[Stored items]

|---|

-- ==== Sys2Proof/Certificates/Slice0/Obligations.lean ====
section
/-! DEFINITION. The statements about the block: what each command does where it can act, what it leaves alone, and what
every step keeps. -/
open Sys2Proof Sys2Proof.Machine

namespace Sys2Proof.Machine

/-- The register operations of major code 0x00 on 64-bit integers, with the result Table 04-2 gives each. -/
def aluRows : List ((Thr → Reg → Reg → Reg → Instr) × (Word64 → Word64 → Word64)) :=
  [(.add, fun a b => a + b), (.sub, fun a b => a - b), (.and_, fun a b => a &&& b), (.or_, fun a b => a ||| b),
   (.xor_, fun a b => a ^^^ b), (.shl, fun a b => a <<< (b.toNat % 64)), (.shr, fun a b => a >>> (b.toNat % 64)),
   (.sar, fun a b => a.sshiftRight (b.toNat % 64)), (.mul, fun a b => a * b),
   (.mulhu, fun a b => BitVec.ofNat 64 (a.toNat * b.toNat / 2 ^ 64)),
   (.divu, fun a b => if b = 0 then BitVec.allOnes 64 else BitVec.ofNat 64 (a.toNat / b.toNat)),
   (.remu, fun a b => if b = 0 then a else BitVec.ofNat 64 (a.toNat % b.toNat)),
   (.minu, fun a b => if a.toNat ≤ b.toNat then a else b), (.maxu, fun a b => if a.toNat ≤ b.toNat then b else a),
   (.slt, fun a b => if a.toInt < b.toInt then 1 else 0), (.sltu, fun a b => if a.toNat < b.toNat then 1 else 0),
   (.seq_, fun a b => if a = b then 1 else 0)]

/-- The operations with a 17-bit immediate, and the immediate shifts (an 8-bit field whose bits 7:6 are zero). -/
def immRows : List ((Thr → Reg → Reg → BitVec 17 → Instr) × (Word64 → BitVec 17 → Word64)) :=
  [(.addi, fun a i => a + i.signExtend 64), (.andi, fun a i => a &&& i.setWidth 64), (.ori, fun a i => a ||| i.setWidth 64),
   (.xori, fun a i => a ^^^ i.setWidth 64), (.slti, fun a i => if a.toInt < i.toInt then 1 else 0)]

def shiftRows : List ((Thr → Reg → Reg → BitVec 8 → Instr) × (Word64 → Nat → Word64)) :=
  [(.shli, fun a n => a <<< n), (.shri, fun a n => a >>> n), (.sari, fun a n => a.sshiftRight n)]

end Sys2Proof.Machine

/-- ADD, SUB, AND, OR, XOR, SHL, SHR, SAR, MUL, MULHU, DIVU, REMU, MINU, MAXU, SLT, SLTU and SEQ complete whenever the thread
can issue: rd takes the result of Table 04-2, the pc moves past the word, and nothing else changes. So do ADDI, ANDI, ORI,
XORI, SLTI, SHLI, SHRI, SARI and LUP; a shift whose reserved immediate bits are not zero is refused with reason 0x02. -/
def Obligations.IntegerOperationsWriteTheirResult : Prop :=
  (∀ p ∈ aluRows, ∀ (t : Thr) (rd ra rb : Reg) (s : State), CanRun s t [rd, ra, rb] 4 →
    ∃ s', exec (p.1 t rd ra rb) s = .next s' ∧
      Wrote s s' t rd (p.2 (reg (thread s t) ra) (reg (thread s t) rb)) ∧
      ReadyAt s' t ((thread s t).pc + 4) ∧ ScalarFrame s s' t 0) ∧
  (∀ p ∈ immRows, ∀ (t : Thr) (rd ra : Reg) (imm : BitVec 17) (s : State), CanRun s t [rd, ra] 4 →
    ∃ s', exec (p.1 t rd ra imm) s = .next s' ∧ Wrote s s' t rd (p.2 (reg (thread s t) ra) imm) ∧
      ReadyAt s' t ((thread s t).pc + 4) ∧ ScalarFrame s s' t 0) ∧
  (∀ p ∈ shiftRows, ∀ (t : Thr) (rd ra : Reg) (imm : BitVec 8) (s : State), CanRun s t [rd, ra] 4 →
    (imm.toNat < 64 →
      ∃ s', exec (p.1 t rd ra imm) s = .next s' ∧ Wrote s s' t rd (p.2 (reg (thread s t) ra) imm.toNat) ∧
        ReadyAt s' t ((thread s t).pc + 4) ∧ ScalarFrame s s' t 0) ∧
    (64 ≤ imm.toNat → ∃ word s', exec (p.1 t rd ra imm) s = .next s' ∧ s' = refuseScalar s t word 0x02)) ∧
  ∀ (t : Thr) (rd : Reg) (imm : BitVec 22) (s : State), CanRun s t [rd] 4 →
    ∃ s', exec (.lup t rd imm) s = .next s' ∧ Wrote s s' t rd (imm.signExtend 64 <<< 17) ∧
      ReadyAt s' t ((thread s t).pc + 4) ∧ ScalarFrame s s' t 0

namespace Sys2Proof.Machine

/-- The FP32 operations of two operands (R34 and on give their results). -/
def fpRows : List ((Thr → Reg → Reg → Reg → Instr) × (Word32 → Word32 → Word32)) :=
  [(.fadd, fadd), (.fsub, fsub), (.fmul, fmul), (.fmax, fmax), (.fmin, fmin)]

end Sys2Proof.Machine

|---|

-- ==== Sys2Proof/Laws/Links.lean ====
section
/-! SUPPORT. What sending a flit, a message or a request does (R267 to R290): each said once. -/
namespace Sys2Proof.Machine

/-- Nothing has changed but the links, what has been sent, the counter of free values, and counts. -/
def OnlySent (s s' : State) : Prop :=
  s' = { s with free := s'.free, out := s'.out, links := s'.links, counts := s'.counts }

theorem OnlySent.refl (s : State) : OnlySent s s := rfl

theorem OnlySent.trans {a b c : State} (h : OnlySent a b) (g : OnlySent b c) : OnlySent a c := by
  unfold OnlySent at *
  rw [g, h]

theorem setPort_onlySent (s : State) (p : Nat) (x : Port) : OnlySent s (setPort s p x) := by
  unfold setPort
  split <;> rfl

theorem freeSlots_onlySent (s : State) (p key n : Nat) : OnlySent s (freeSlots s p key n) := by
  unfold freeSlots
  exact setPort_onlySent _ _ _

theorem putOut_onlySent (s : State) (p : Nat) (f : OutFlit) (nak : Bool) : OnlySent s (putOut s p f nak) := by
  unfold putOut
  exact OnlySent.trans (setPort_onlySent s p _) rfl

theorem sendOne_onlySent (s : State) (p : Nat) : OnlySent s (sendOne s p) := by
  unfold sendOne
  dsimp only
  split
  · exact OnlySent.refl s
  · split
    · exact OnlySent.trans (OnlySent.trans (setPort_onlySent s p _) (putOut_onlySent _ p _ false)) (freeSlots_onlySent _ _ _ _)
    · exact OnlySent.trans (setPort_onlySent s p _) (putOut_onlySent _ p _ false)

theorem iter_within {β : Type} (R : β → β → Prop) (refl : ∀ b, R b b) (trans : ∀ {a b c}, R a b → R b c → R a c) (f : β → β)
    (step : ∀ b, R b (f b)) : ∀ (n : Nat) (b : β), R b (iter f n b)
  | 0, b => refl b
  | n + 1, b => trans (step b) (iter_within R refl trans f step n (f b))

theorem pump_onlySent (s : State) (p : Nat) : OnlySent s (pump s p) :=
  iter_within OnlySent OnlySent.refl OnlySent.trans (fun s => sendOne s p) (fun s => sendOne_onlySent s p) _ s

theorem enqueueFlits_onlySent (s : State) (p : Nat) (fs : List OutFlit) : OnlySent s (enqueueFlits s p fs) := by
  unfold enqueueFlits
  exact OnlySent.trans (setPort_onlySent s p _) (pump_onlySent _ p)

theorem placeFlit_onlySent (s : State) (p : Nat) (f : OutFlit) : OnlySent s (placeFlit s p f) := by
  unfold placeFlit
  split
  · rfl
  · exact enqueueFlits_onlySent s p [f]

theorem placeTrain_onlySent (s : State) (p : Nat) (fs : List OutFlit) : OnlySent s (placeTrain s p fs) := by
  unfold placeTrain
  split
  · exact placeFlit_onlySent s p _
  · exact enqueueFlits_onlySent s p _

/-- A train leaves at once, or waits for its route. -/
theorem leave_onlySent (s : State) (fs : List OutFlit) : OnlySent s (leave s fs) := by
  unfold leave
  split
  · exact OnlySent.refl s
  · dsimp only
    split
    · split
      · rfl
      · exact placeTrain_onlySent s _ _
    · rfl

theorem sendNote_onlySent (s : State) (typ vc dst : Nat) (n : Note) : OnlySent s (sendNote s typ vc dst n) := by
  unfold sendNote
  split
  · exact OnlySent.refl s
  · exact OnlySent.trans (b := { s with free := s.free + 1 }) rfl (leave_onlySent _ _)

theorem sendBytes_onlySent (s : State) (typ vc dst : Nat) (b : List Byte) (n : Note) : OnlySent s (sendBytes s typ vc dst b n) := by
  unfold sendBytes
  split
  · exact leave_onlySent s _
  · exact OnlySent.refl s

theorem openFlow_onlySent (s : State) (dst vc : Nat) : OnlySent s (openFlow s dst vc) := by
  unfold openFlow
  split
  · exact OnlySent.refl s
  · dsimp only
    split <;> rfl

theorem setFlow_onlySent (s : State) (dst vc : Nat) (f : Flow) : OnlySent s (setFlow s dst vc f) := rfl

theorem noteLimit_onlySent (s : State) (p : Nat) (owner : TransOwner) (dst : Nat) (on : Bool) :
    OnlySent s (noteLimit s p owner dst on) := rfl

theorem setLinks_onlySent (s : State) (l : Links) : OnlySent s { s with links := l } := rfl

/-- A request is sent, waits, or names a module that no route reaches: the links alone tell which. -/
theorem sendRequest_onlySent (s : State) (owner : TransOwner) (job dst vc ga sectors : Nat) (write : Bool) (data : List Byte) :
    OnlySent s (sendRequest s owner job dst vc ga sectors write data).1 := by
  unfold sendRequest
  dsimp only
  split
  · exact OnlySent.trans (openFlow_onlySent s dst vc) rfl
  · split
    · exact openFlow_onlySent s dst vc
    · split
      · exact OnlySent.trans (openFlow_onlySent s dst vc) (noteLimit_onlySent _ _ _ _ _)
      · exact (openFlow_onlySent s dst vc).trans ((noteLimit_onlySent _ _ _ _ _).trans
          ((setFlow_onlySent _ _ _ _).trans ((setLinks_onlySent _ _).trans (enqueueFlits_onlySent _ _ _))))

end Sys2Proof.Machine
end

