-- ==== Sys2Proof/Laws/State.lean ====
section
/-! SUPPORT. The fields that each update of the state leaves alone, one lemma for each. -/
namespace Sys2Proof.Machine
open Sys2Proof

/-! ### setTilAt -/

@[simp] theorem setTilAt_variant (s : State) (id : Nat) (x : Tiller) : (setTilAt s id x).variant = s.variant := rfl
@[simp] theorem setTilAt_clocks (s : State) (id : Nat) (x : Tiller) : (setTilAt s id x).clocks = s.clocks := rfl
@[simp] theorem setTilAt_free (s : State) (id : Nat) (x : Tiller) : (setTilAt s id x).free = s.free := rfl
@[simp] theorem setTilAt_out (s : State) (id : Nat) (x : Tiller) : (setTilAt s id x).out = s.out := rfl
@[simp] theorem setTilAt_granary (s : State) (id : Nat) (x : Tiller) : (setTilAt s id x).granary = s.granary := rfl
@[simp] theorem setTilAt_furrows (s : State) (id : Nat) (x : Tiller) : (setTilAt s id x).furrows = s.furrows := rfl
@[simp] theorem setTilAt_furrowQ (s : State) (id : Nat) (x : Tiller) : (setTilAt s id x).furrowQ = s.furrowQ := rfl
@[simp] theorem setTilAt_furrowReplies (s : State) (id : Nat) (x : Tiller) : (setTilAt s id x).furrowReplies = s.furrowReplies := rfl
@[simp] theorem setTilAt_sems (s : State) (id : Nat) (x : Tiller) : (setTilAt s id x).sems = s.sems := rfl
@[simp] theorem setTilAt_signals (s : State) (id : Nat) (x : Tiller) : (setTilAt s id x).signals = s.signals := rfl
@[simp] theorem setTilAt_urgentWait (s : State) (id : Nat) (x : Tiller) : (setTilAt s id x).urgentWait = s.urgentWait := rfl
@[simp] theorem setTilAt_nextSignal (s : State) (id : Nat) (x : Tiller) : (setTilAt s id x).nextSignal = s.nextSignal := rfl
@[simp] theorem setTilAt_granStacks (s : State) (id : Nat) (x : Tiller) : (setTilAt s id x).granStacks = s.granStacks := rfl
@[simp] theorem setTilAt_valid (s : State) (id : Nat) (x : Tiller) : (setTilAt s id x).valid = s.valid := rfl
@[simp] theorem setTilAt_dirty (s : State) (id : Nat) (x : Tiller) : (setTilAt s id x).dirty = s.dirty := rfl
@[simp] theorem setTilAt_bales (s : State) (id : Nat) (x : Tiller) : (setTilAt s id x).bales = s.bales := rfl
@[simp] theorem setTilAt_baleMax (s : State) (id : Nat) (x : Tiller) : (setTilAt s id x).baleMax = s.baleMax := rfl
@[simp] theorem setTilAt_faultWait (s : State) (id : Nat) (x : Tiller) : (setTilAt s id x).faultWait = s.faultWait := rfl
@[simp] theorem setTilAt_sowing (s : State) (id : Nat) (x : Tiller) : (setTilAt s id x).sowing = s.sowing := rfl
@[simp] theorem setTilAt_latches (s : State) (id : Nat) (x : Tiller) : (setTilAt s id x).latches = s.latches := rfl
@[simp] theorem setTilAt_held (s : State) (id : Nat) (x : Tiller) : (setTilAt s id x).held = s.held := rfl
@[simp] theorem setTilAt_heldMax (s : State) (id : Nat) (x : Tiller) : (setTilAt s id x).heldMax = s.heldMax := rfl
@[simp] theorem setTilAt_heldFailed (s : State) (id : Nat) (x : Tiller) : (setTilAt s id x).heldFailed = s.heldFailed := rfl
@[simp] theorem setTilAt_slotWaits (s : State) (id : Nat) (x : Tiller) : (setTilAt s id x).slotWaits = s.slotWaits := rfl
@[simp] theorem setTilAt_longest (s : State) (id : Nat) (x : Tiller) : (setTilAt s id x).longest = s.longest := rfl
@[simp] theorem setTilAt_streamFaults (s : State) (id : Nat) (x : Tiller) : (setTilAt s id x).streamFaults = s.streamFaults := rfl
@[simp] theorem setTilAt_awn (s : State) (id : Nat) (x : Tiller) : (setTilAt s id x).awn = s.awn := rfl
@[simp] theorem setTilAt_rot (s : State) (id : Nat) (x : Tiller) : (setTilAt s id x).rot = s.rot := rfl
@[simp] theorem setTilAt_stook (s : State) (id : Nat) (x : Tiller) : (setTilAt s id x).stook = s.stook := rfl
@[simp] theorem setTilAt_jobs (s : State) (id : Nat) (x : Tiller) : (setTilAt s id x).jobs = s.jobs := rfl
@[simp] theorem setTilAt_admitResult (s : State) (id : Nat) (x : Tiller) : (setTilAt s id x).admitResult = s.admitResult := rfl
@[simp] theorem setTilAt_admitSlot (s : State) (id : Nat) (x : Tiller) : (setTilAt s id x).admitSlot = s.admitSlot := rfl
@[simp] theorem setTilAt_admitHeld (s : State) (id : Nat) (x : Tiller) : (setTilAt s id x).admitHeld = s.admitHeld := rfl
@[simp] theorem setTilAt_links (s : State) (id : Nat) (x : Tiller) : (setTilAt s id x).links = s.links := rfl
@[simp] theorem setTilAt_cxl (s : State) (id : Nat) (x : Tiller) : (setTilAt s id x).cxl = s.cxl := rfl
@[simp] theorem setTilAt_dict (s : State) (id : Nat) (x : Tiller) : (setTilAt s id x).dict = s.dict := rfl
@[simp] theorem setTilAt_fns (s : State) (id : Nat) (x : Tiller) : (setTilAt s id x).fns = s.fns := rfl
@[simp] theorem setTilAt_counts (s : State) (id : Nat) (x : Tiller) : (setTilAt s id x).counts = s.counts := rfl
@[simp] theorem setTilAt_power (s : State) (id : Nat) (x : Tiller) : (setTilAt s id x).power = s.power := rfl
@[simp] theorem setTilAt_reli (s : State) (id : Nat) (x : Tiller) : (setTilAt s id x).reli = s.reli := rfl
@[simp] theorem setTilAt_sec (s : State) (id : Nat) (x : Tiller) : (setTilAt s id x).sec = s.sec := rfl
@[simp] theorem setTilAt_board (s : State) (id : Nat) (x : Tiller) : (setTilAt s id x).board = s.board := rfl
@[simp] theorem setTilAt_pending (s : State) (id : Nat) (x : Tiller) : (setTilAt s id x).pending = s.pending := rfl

|---|

Above this instruction are the records; retype exactly the lines from the one containing "-- ==== Sys2Proof/Certificates/Slice0/Obligations.lean" up to and including the one containing "(.divu, fun a".

-- ==== Sys2Proof/Certificates/Slice0/Obligations.lean ====
section
/-! DEFINITION. The statements about the block: what each command does where it can act, what it leaves alone, and what
every step keeps. -/
open Sys2Proof Sys2Proof.Machine

namespace Sys2Proof.Machine

/-- The register operations of major code 0x00 on 64-bit integers, with the result Table 04-2 gives each. -/
def aluRows : List ((Thr → Reg → Reg → Reg → Instr) × (Word64 → Word64 → Word64)) :=
  [(.add, fun a b => a + b), (.sub, fun a b => a - b), (.and_, fun a b => a &&& b), (.or_, fun a b => a ||| b),
   (.xor_, fun a b => a ^^^ b), (.shl, fun a b => a <<< (b.toNat % 64)), (.shr, fun a b => a >>> (b.toNat % 64)),
   (.sar, fun a b => a.sshiftRight (b.toNat % 64)), (.mul, fun a b => a * b),
   (.mulhu, fun a b => BitVec.ofNat 64 (a.toNat * b.toNat / 2 ^ 64)),
   (.divu, fun a b => if b = 0 then BitVec.allOnes 64 else BitVec.ofNat 64 (a.toNat / b.toNat)),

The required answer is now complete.